Markovian embeddings of general random strings

TL;DR

This paper characterizes how to embed non-Markovian sequences into Markov chains using transformations, enabling analysis of pattern occurrences with asymptotic distributions.

Contribution

It introduces a unique coarsest refinement of embeddings that makes any sequence Markovian and proposes a specific embedding for pattern analysis.

Findings

Established asymptotic distributions for pattern counts in non-Markovian sequences.

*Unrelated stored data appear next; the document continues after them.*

-- ==== Sys2Proof/Machine/State.lean ====
section
/-! DEFINITION. The state of the Philvo as plain data, the reasons a step can stop, and the state right after reset.
Every register of BAR0 has one home: the sparse map `regs`, keyed by BAR0 offset, unless its docstring names a field whose
view it is. An offset that `regs` does not list reads the reset value of the manual's tables (RegMap.lean). -/

namespace Sys2Proof.Machine

/-- The reasons a step faults. Raised by no meaning: the spec describes what the block does in every case it names, and
an error of the block is an effect on its registers. The one constructor is kept so that the type is closed and named;
its absence from the meanings is safe, since nothing stops. -/
inductive Fault
  /-- Never raised (safe). -/
  | none
  deriving DecidableEq, Repr

/-- The reasons a step is refused. -/
inductive Refusal
  /-- Raised by an arm of the dispatcher whose command has no meaning yet (safe: nothing is claimed of it). -/
  | notModelled (mnemonic : String)
  deriving DecidableEq, Repr

/-- The access codes of R8. -/
inductive Acc | rw | ro | wo | w1c | w1s | rc | rwt | rwl
  deriving DecidableEq, Repr

/-- One row of a register table: its base, its repetitions as (count, stride) with the widest stride first, its access
code, its reset value and its non-reserved bits. -/
structure RegRow where
  base : Nat
  ins : List (Nat × Nat)
  acc : Acc
  reset : Nat
  mask : Nat
  deriving DecidableEq, Repr

/-- What fuses and straps fix (R3, R370, R404, R462): no command changes it. -/
structure Fuse where
  /-- The grade: TPV-9M (R3, R4). -/
  m : Bool
  /-- The -I temperature grade (R3). -/
  ind : Bool
  /-- Vendor ID (R370). -/
  vendor : BitVec 16
  /-- The fused key hash, 48 bytes (R404 check 5). -/
  keyHash : List Byte
  /-- The factory injection fuse (R462). -/
  inject : Bool
  /-- The TEST_MODE strap, sampled during reset (R422, R462). -/
  testMode : Bool
  deriving DecidableEq, Repr

/-! ### Time and the tick (R17 to R22) -/

structure Clk where
  /-- Local time in ns since reset (R17 source 3). -/
  now : Nat
  /-- Instant of the last tick, accepted or synthesised. -/
  lastTick : Option Nat
  /-- Instant of the tick before it, for the measures of an interval. -/
  prevTick : Option Nat
  /-- The 48-bit tick counter (GLB_TICK_CNT is its view). -/
  count : Nat
  /-- The k of the last tick of source 2 or 3 (R17, R21, R348). -/
  lastK : Option Nat
  /-- GLB_TICK_STAT.HOLDOVER. -/
  holdover : Bool
  /-- Ticks the sequencer has not yet taken at a boundary, oldest first (R26, R198). -/
  waiting : List Nat
  /-- GLB_TICK_STAT.LAG (R30). -/
  lag : Nat
  deriving DecidableEq, Repr
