/-! ### Checks (R378 step 5) -/

/-- The kinds that an opcode accepts; none for a reserved opcode (R381). -/
def opKinds (op : Nat) : Option (List Nat) :=
  if op = 0x00 ∨ op = 0x01 ∨ op = 0x31 ∨ op = 0x40 ∨ op = 0x50 ∨ op = 0x51 ∨ op = 0x60 ∨ op = 0x61 ∨ op = 0x70 then some [0]
  else if op = 0x10 ∨ op = 0x11 then some [1, 2, 3]
  else if op = 0x12 ∨ op = 0x13 then some [1, 2]
  else if op = 0x20 ∨ op = 0x21 then some [4, 5, 8]
  else if op = 0x22 then some [6, 7]
  else if op = 0x30 then some [9]
  else if op = 0x41 then some [10]
  else none

/-- An opcode that applies at a tick (R379). -/
def opTick (op : Nat) : Bool := op = 0x10 || op = 0x11 || op = 0x13 || op = 0x31 || op = 0x40

/-- The unit that a TARGET names is present, and a stream configured (R380). -/
def State.hasTarget (s : State) (kind i : Nat) : Bool :=
  match kind with
  | 0 => i = 0
  | 4 => i < s.nFct
  | 5 => i < s.nCod
  | 6 => i < s.nLnd
  | 7 => i < s.nXcv
  | 8 => i < s.nCh
  | 9 => s.hasDom i
  | 10 => i < 4096
  | _ => kind < 4 && s.configured kind i

/-- TARGET's check, with the kinds, directions and queues that an opcode does not accept. -/
def State.targetOk (s : State) (op kind i : Nat) : Bool :=
  ((opKinds op).getD []).contains kind && s.hasTarget kind i &&
  !((op = 0x12 || op = 0x13) && kind = 2 && s.cDec i) && !(op = 0x30 && i = 0) && !(op = 0x41 && i < 16)

/-- The power domain of a TARGET's unit, where the opcode asks for one that is ON. -/
def targetDom (kind i : Nat) : Option Nat :=
  match kind with
  | 4 => some (3 + i)
  | 5 => some (8 + i)
  | 6 => some (14 + i)
  | 7 => some (17 + i)
  | 8 => some (10 + i / 4)
  | _ => none

def allOnes : Word := 0xFFFFFFFF

/-- A value of SET_RATE fits its field, or leaves it unchanged. -/
def fits (v : Word) (w : Nat) : Bool := v = allOnes || v.toNat < 2 ^ w

/-- The arguments' check (R381, R460, R461). An argument that names an absent unit is refused with BAD_TARGET (R5): an engine of a
FENCE_ENG, the Landing group of a SET_TICK. -/
def State.argCode (s : State) (w op kind : Nat) : Nat :=
  let a (i : Nat) : Word := s.winArg w i
  let n (i : Nat) : Nat := (a i).toNat
  let bad :=
    match op with
    | 0x01 => 4 ≤ n 0 || 128 ≤ n 1
    | 0x13 => kind = 2 && !(fits (a 0) 24 && fits (a 1) 28 && fits (a 2) 24)
    | 0x30 => 3 ≤ n 0
    | 0x31 => 2 ≤ n 0
    | 0x40 => (a 0 &&& 0xFFFF0080) ≠ 0
    | 0x50 => n 2 = 0 || 1048576 < n 2
    | 0x51 => 2 ≤ n 0
    | 0x60 => (a 0 &&& 0xFFFF00FE) ≠ 0 || (bit (a 0) 0 && n 1 % 32 ≠ 0)
    | 0x61 => 8 ≤ n 0
    | _ => false
  if bad then Code.outOfRange
  else if op = 0x01 && n 0 = 2 && (List.range 7).any (fun e => bit (a 1) e && !(if e < 5 then e < s.nFct else e - 5 < s.nCod)) then
    Code.badTarget
  else if op = 0x40 && bits (a 0) 0 2 = 1 && bits (a 0) 2 2 ≠ 3 && s.nLnd ≤ bits (a 0) 2 2 then Code.badTarget
  else if op = 0x40 && !s.tickOk (a 0) (a 1) then Code.configInvalid
  else Code.done

/-- Bytes that a fault export to DRAM writes, and where (R460). -/
def State.exportWant (s : State) (w : Nat) : Nat × Nat :=
  (32 * min (bits (s.winArg w 0) 8 8 + 1) s.flt.ring.length, (s.winArg w 1).toNat + 2 ^ 32 * (s.winArg w 2).toNat)

/-- The state's check for the request that stands in a window (R381). -/
def State.stateCode (s : State) (w op kind i : Nat) : Nat :=
  let a (j : Nat) : Word := s.winArg w j
  let run := kind ≤ 3 && s.streamRuns (kind - 1) i
  match op with
  | 0x10 =>
    if run then Code.notNow
    else if (kind = 2 && ((s.cx i).parked || s.codInService = [])) || (kind ≠ 2 && s.liveSlots = []) then Code.noCapacity
    else Code.done
  | 0x11 => if run then Code.done else Code.notNow
  | 0x12 => if run then Code.done else Code.notNow
  | 0x13 =>
    if kind = 1 then
      (if s.fMode i ≠ 2 then Code.notNow else if s.slotOk i (a 0).toNat || a 0 = allOnes then Code.done else Code.outOfRange)
    else
      (if s.fld (Adr.COD_C_RC i) 0 3 = 0 then Code.notNow
       else if a 2 = allOnes || s.sliceOk i (a 2).toNat then Code.done else Code.outOfRange)
  | 0x20 =>
    if kind = 4 then
      (if s.isRetired i then Code.notNow
       else if (s.running 0 ≠ [] || s.running 2 ≠ []) && (s.liveSlots.map fun x => s.fct.slots.getD x 7) = [i] &&
          !(s.flag Adr.FCT_GLB_CTL 2 && s.spare.isSome) then Code.noCapacity
       else Code.done)
    else if kind = 5 then
      (if (s.ce i).st = 5 then Code.notNow else if s.cod.rsv = i && s.liveCtxs ≠ [] then Code.inUse else Code.done)
    else if s.liveRuns then Code.inUse else s.retireChanCode i
  | 0x21 => match fltUnit (target kind i) with
    | some u => if s.repairable u then Code.done else Code.notNow
    | none => Code.notNow
  | 0x22 => if (if kind = 6 then s.lndLive i else s.xcvLive i) then Code.inUse else Code.done
  | 0x30 => s.powerCode i (pstate (bits (a 0) 0 2))
  | 0x31 => if bit (a 0) 0 then s.odCode else Code.done
  | 0x40 => if s.anyRuns then Code.inUse else Code.done
  | 0x41 => s.qResetCode i
  | 0x50 =>
    let at_ := (a 0).toNat + 2 ^ 32 * (a 1).toNat
    if s.dramTop < at_ + (a 2).toNat then Code.outOfRange
    else if !s.dramOn then Code.domainOff
    else match s.openPatch s.boot.ucode 7340032 (memRead 0 s.dram at_ (a 2).toNat) with
      | .error c => c
      | .ok _ =>
        if s.boot.paOff + s.boot.paLen < s.patchEnd + (storedPatch (memRead 0 s.dram at_ (a 2).toNat)).length then Code.outOfRange
        else Code.done
  | 0x51 => if s.urgentRuns && !bit (a 0) 0 then Code.inUse else Code.done
  | 0x60 =>
    if !bit (a 0) 0 then Code.done
    else
      let e := s.exportWant w
      if s.dramTop < e.2 + e.1 then Code.outOfRange
      else if !s.dramOn then Code.domainOff
      else if (List.range' e.2 e.1).any fun b => !s.dramMayWrite 10 b then Code.notOwner
      else Code.done
  | _ => Code.done

/-- The checks of a record in their order (R378 step 5). -/
def State.reqCode (s : State) (w : Nat) : Nat :=
  let op := s.winOp w
  let kind := s.winTarget w / 4096
  let i := s.winTarget w % 4096
  if (opKinds op).isNone then Code.badOpcode
  else if !s.targetOk op kind i then Code.badTarget
  else if s.winReq w 1 ≠ 0 then Code.configInvalid
  else
    let c := s.argCode w op kind
    if c ≠ Code.done then c
    else if (targetDom kind i).any fun d => !s.domRuns d then Code.domainOff
    else s.stateCode w op kind i

/-! ### What each request does -/

/-- Key requests of a stream wait for the next tick (R112, R147). -/
def State.askKey (s : State) (kind i : Nat) : State :=
  if kind = 1 then s.modFs i fun x => { x with keyAsked := true } else s.modCx i fun x => { x with keyAsked := true }

/-- RETIRE: ANS0 is the slot emptied, or 7. -/
def State.doRetire (s : State) (kind i : Nat) : Nat × State :=
  if kind = 4 then
    let r := s.retireFct i
    (r.1, r.2.noteRetired i)
  else if kind = 5 then (7, (s.retireCod i).noteRetired (5 + i))
  else (7, s.evacuate i)

/-- RETRAIN: the group trains again from DOWN. -/
def State.doRetrain (s : State) (kind i : Nat) : State :=
  if kind = 6 then ((s.goRet (14 + i)).bcMsg i 4 0).2 else s.goRet (17 + i)

/-- Copies records to queue 4, oldest first, until one cannot be taken: how many were taken. -/
def State.exportQueue (s : State) : List FRec → Nat × State
  | [] => (0, s)
  | r :: t =>
    let e := s.exportRec r
    if e.1 then
      let x := e.2.exportQueue t
      (x.1 + 1, x.2)
    else (0, s)

/-- FAULT_EXPORT (R460): the records of DEST = 1 go to DRAM on port 10, under the checks of every write of that port (R269). -/
def State.doExport (s : State) (w : Nat) : State :=
  let l := (s.flt.ring.take (bits (s.winArg w 0) 8 8 + 1)).reverse
  let r : Nat × State := if bit (s.winArg w 0) 0 then
      (l.length, s.dramPut 10 (s.exportWant w).2 (l.flatMap FRec.bytes))
    else s.exportQueue l
  (r.2.winDone w Code.done r.1).fltEvt 8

Proposed a Markovian embedding suitable for pattern occurrence analysis.

Analyzed a toy example demonstrating the embedding's effectiveness.

Abstract

Let A be a finite set and X a sequence of A-valued random variables. We do not assume any particular correlation structure between these random variables; in particular, X may be a non-Markovian sequence. An adapted embedding of X is a sequence of the form R(X_1), R(X_1,X_2), R(X_1,X_2,X_3), etc where R is a transformation defined over finite length sequences. In this extended abstract we characterize a wide class of adapted embeddings of X that result in a first-order homogeneous Markov chain. We show that any transformation R has a unique coarsest refinement R' in this class such that R'(X_1), R'(X_1,X_2), R'(X_1,X_2,X_3), etc is Markovian. (By refinement we mean that R'(u)=R'(v) implies R(u)=R(v), and by coarsest refinement we mean that R' is a deterministic function of any other refinement of R in our class of transformations.) We propose a specific embedding that we denote as R^X which is particularly amenable for analyzing the occurrence of patterns described by regular expressions in X. A toy example of a non-Markovian sequence of 0's and 1's is analyzed thoroughly: discrete asymptotic distributions are established for the number of occurrences of a certain regular pattern in X_1,...,X_n, as n tends to infinity, whereas a Gaussian asymptotic distribution is shown to apply for another regular pattern.